Maro Bonsu-Maro

Personal information
- Date of birth: 26 February 1997 (age 29)
- Place of birth: Auckland, New Zealand
- Height: 1.78 m (5 ft 10 in)
- Position: Forward

Youth career
- 0000–2014: Central United
- 2014–2017: Auckland City

Senior career*
- Years: Team / Apps / (Gls)
- 2017: Puaikura / 3 / (1)
- 2017–2018: Central United
- 2018: Tupapa Maraerenga
- 2018–2021: Auckland City / 25 / (7)
- 2021–2023: Manukau United / 30 / (14)
- 2023–2025: Coffrane

International career
- 2013: Cook Islands U17 / 8 / (2)
- 2022–: Cook Islands

= Maro Bonsu-Maro =

Cook Islands footballer

Maro Bonsu-Maro (born 26 February 1997) is a Cook Islands international footballer.

== Club career ==
Bonsu-Maro competed in the 2017 OFC Champions League with Puaikura. He scored three goals in the Qualifying Stage. Later that year he joined Central United of the NRFL Premier. The following year he joined another Cook Islands club, Tupapa Maraerenga, and competed in the 2018 OFC Champions League. He went on to score a hattrick against Veitongo of Tonga and a brace against Pago Youth of American Samoa. He went on to score against Papua New Guinea's Lae City in the group stage.

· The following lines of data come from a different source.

/-- Registers of the page kind `ptp` after the header, and its `PAGE_CTRL`. -/
def rowsPtp : List RegRow :=
  [ ⟨0x8, 4, 1, .m, .f, false, 0x0, 0x0⟩,  -- PAGE_CTRL
    ⟨0x40, 4, 1, .rw, .k, false, 0x0, 0xFFFFFFFF⟩,  -- RATE
    ⟨0x44, 4, 1, .wo, .f, false, 0x0, 0x0⟩,  -- STEP
    ⟨0x48, 4, 8, .ro, .x, false, 0x0, 0x0⟩ ]  -- TIME_NS, TIME_S_LO, TIME_S_HI, TICK_LO, TICK_HI, TXTS_NS, TXTS_S, TXTS_ID

/-- Registers of the page kind `scarab0` after the header, and its `PAGE_CTRL`. -/
def rowsScarab0 : List RegRow :=
  [ ⟨0x40, 4, 5, .ro, .x, false, 0x0, 0x0⟩ ]  -- SC_STATE, GEN, EVT_CNT, EVT_CNT_H, LAST

/-- Registers of the page kind `scarab1` after the header, and its `PAGE_CTRL`. -/
def rowsScarab1 : List RegRow :=
  [ ⟨0x40, 4, 5, .ro, .x, false, 0x0, 0x0⟩,  -- SIN_REL, SIN_FLT, SIN_STUT, SIN_FILT, TP_STAT
    ⟨0x60, 4, 16, .ro, .x, false, 0x0, 0x0⟩ ]  -- SIN_DIAG

/-- Registers of the page kind `scarab2` after the header, and its `PAGE_CTRL`. -/
def rowsScarab2 : List RegRow :=
  [ ⟨0x40, 4, 5, .ro, .x, false, 0x0, 0x0⟩ ]  -- SOUT_ST, SOUT_DIAG

/-- Registers of the page kind `scarab3` after the header, and its `PAGE_CTRL`. -/
def rowsScarab3 : List RegRow :=
  [ ⟨0x40, 4, 3, .ro, .x, false, 0x0, 0x0⟩ ]  -- TW_0, TW_1, XC

/-- Registers of the page kind `scarab4` after the header, and its `PAGE_CTRL`. -/
def rowsScarab4 : List RegRow :=
  [ ⟨0x40, 4, 1, .ro, .x, false, 0xF, 0x0⟩,  -- FN_STO
    ⟨0x44, 4, 3, .ro, .x, false, 0x0, 0x0⟩,  -- FN_SS1, FN_SPEED, FN_SPL
    ⟨0x50, 4, 4, .ro, .x, false, 0x0, 0x0⟩ ]  -- ZONE_CAUSE

/-- Registers of the page kind `scarab5` after the header, and its `PAGE_CTRL`. -/
def rowsScarab5 : List RegRow :=
  [ ⟨0x40, 4, 8, .ro, .x, false, 0x0, 0x0⟩,  -- CONN_ST
    ⟨0x60, 4, 2, .ro, .x, false, 0x0, 0x0⟩,  -- LINK_CNT, LINK_LAST
    ⟨0x80, 4, 128, .ro, .x, false, 0x0, 0x0⟩,  -- CONN_SEQ
    ⟨0x280, 4, 128, .ro, .x, false, 0x0, 0x0⟩ ]  -- CONN_DATA

/-- Registers of the page kind `scarab6` after the header, and its `PAGE_CTRL`. -/
def rowsScarab6 : List RegRow :=
  [ ⟨0x40, 4, 1, .ro, .x, false, 0x0, 0x0⟩,  -- TX_HEAD
    ⟨0x100, 4, 128, .ro, .x, false, 0x0, 0x0⟩ ]  -- TX

/-- Registers of the page kind `scarab7` after the header, and its `PAGE_CTRL`. -/
def rowsScarab7 : List RegRow :=
  [ ⟨0x40, 4, 7, .ro, .x, false, 0x0, 0x0⟩ ]  -- SERIAL, COMM_CRC, CAND_CRC, CAND_STAT, COMM_NUM, COMM_CNT, CHK_PASS

/-- Registers of the page kind `safelink` after the header, and its `PAGE_CTRL`. -/
def rowsSafelink : List RegRow :=
  [ ⟨0x8, 4, 1, .m, .f, false, 0x0, 0x0⟩,  -- PAGE_CTRL
    ⟨0x40, 4, 1, .rw, .f, false, 0x0, 0xFFFFFFFF⟩,  -- CAND_ADDR
    ⟨0x44, 4, 1, .rw, .f, false, 0x0, 0xFFFF⟩,  -- CAND_LEN
    ⟨0x48, 4, 1, .ro, .x, false, 0x0, 0x0⟩,  -- RX_HEAD
    ⟨0x4C, 4, 1, .wo, .f, false, 0x0, 0x0⟩,  -- VERDICT
    ⟨0x100, 4, 256, .ro, .x, false, 0x0, 0x0⟩ ]  -- RX

/-- R308: the factory `FFLEG.m:CFG` of the Axle-Standard profile. -/
def legCfgAxle (m : Nat) : Nat :=
  if m < 6 then 0x130 else if m < 12 then 0x131 else if m < 16 then 0x222 + (m - 12) else if m < 19 then 0x136
  else if m < 21 then 0x137 else if m < 23 then 0x138 else if m < 24 then 0x130 else if m < 27 then 0x139
  else if m < 30 then 0x13A else 0x13B

/-- R308: the factory `FFLEG.m:SAFE_CFG` of the Axle-Standard profile. -/
def legSafeAxle (m : Nat) : Nat := if m < 6 then 0x14 else if m < 12 then 0x114 else 0

/-- R308: the factory `FFLEG.m:BIND`. -/
def legBind (m : Nat) : Nat :=
  if m < 6 then 4 else if m < 12 then 5 else if m < 16 then 2 else if m < 23 then 6 else if m < 24 then 1 else 7


/-- The block registers of a page, `PAGE_CTRL` among them where the block gives it fields. -/
def rowsOf (k : PageKind) (inst : Nat) : List RegRow :=
  match k with
  | .sys => rowsSys | .clk => rowsClk | .supply => rowsSupply | .boot => rowsBoot | .cocoon => rowsCocoon
  | .pact => rowsPact | .hive => rowsHive | .debug => rowsDebug | .antline => rowsAntline | .bwmon => rowsBwmon
  | .ledger => rowsLedger | .spare => rowsSpare | .stag => rowsStag | .checker => rowsChecker | .memctl => rowsMemctl
  | .at => rowsAt | .slots => rowsSlots | .sdg => rowsSdg | .sar => rowsSar | .rsv => rowsRsv | .enc => rowsEnc
  | .hvs => rowsHvs | .sets => rowsSets | .cal => rowsCal | .mt => rowsMt | .mtshared => rowsMtshared | .car => rowsCar
  | .ffleg => rowsFfleg
  | .ic => if inst = 0 then rowsIcHv ++ rowsIcFg else if inst < 6 then rowsIcHv else rowsIcLv
  | .brake => rowsBrake | .df => rowsDf | .hb => rowsHb | .pilot => rowsPilot
  | .adu => if inst = 2 then rowsAdu ++ rowsAduPl else rowsAdu ++ rowsAduPos
  | .kd => rowsKd | .eth => rowsEth | .ptp => rowsPtp
  | .scarab => if inst = 0 then rowsScarab0 else if inst = 1 then rowsScarab1 else if inst = 2 then rowsScarab2
      else if inst = 3 then rowsScarab3 else if inst = 4 then rowsScarab4 else if inst = 5 then rowsScarab5
      else if inst = 6 then rowsScarab6 else rowsScarab7
  | .safelink => rowsSafelink

/-- Does a table line name the register at this offset? -/
def RegRow.covers (r : RegRow) (o : Nat) : Bool :=
  r.off ≤ o && (o - r.off) % r.stride == 0 && (o - r.off) / r.stride < r.count

/-- The table line of a register offset of a page. -/
def rowAt (k : PageKind) (inst o : Nat) : Option RegRow :=
  if 0x010 ≤ o ∧ o < 0x030 then rowsHeader.find? (·.covers o) else (rowsOf k inst).find? (·.covers o)

/-- Register factory values that depend on the instance or the ordering code: R184, R262, R308, R333, R337, R339,
R340, R378, R407, R122/R124, R515, R532. -/
def factorySpecial (h17 h12d : Bool) (k : PageKind) (i o : Nat) : Option Nat :=
  match k with
  | .at => if o = 0x40 then [1, 0x11, 0x45, 6, 3, 0x13, 2, 0][i]? else none
  | .mt =>
    if o = 0x4C then [0x3F, 0xFC0, 0x7F0000, 0xFF000000][i]? else if o = 0x50 then some (if i < 2 then 1 else 2) else none
  | .ffleg =>
    if o = 0x40 then some (legCfgAxle i) else if o = 0x44 then some i else if o = 0x48 then some (legSafeAxle i)
    else if o = 0x50 then some (legBind i) else none
  | .ic =>
    if o = 0x44 ∧ i = 3 then some 0x03E80AF3
    else if o = 0x68 then [0, 0x1100, 0x1111, 0xFFFF, 0xFFFF, 0xFFFF][i]?
    else if o = 0x200 ∧ i = 0 then some 0x18 else if o = 0x204 ∧ i = 0 then some 0x19 else none
  | .brake =>
    if h17 then
      (if o = 0x40 ∨ o = 0x44 then some 0x51485333 else if o = 0x48 then some 0x50005852 else none)
    else none
  | .df =>
    if i = 1 then (if o = 0x40 then some 0x1100 else if o = 0x44 then some 0 else if o = 0x60 then some 0xACE1000F else none)
    else if 0x48 ≤ o ∧ o ≤ 0x54 then some (0x800C + 0x101 * ((o - 0x48) / 4)) else none
  | .adu => if o = 0x40 then [0x5698, 0x1356BB, 0x2656DE][i]? else none
  | .pact =>
    if 0x400 ≤ o ∧ o < 0x800 then
      (let p := (o - 0x400) / 4
       if p = 0x05 then some 0x80000909 else if 0xC0 ≤ p ∧ p < 0xC8 then some 0x80000303
       else some (if h12d then 0x00C00B0B else 0x00000B0B))
    else none
  | .ledger =>
    if 0x90 ≤ o ∧ o < 0xC0 then
      [0x01010000, 0x03030202, 0x05050404, 0x09090808, 0x0B0B0A0A, 0x0D0D0C0C, 0x11111010, 0x13131212][(o - 0x90) / 4]?.or
        (some 0xFFFFFFFF)
    else none
  | .debug => if o = 0x40 ∧ h12d then some 1 else none
  | .eth => if o = 0x44 then some (Config.otpMac.toNat % 2 ^ 32) else if o = 0x48 then some (Config.otpMac.toNat / 2 ^ 32) else none
  | .scarab => if i = 7 ∧ o = 0x40 then some Config.otpSerial.toNat else none
  | .hvs => if o = 0x0C then some 1 else none
  | .sys | .clk | .supply | .boot | .cocoon | .hive | .antline | .bwmon | .spare | .stag | .checker | .memctl | .slots
  | .sdg | .sar | .rsv | .enc | .sets | .cal | .mtshared | .car | .hb | .pilot | .kd | .ptp | .safelink => none

/-- The factory value of a register of a page (R4), by table line and exception; `PAGE_ID` and `PAGE_CAPS` by R73.
`CHECK` is left out here: `factoryAt` below gives it. -/
def factoryReg (variant : Nat) (k : PageKind) (i o : Nat) : Nat :=
  if o = 0x000 then k.typeCode * 2 ^ 24 + i * 2 ^ 16 + 0x01B0
  else if o = 0x004 then k.lines i * 2 ^ 4 + variant
  else if o = 0x028 then k.epochDom i * 2 ^ 24
  else match factorySpecial (variant == 2) (variant == 9) k i o with
    | some v => v
    | none => match (rowsOf k i).find? (·.covers o) with
      | some r => r.fac
      | none => 0

/-- R81: the offset whose factory value stands at offset `o`: an active view at `o + 0x800` starts as its E register. -/
def factoryOffset (k : PageKind) (i o : Nat) : Nat :=
  if 0x840 ≤ o ∧ (((rowsOf k i).find? (·.covers (o - 0x800))).any (·.epoch)) then o - 0x800 else o

/-- R79: one bit of the CRC-32C, reflected. -/
def crcBit (c : Nat) : Nat := if c % 2 = 1 then (c / 2) ^^^ 0x82F63B78 else c / 2

/-- R79: the CRC-32C register after one more byte. -/
def crcByte (c b : Nat) : Nat := crcBit (crcBit (crcBit (crcBit (crcBit (crcBit (crcBit (crcBit (c ^^^ b))))))))

/-- R79: the CRC-32C of a list of bytes; the register is complemented at the end. -/
def crc32c (bs : List Nat) : Nat := 0xFFFFFFFF - bs.foldl crcByte 0xFFFFFFFF

/-- R68: the four bytes of a word, least significant first. -/
def bytesLE (w : Nat) : List Nat := [w % 256, w / 256 % 256, w / 65536 % 256, w / 16777216 % 256]

/-- The register offsets a table line names. -/
def RegRow.offsets (r : RegRow) : List Nat := (List.range r.count).map (fun j => r.off + j * r.stride)

/-- Insertion of an offset into an ascending list. -/
def insertOff (o : Nat) : List Nat → List Nat
  | [] => [o]
  | a :: l => if o ≤ a then o :: a :: l else a :: insertOff o l

/-- R79: the class K and C registers of a page in ascending offset, each with its epoch buffering. -/
def kcOffsets (k : PageKind) (i : Nat) : List Nat :=
  let hdr := if k = .scarab then [] else [0x014, 0x01C, 0x028]
  ((((rowsOf k i).filter (fun r => r.cls = .k ∨ r.cls = .c)).flatMap RegRow.offsets)).foldr insertOff hdr

/-- R79: is the register at this offset epoch-buffered? -/
def isEpochReg (k : PageKind) (i o : Nat) : Bool := ((rowsOf k i).find? (·.covers o)).any (·.epoch)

For the next season he joined Auckland City of the New Zealand Football Championship. He remained with the club through the 2021 season when he joined Manukau United of the Cook Islands Round Cup.

== International ==
Bonsu-Maro represented the Cook Islands, the country of his mother's birth, at the youth level. He was part of the squad that competed in the 2013 OFC U-17 Championship in Vanuatu. He scored two goals in the team's opening match against Tonga. In 2019 he was included in the under-20 squad for the 2016 OFC U-20 Championship but ultimately did not compete. In March 2022, Bonsu-Maro was included in the Cook Islands senior squad for 2022 FIFA World Cup qualification.

===International career statistics===

Cook Islands
| Year | Apps | Goals |
| 2022 | 0 | 0 |
| Total | 0 | 0 |

==Personal==
Bonsu-Maro was born in Auckland, New Zealand to a Pukapukan mother and a Ghanaian father.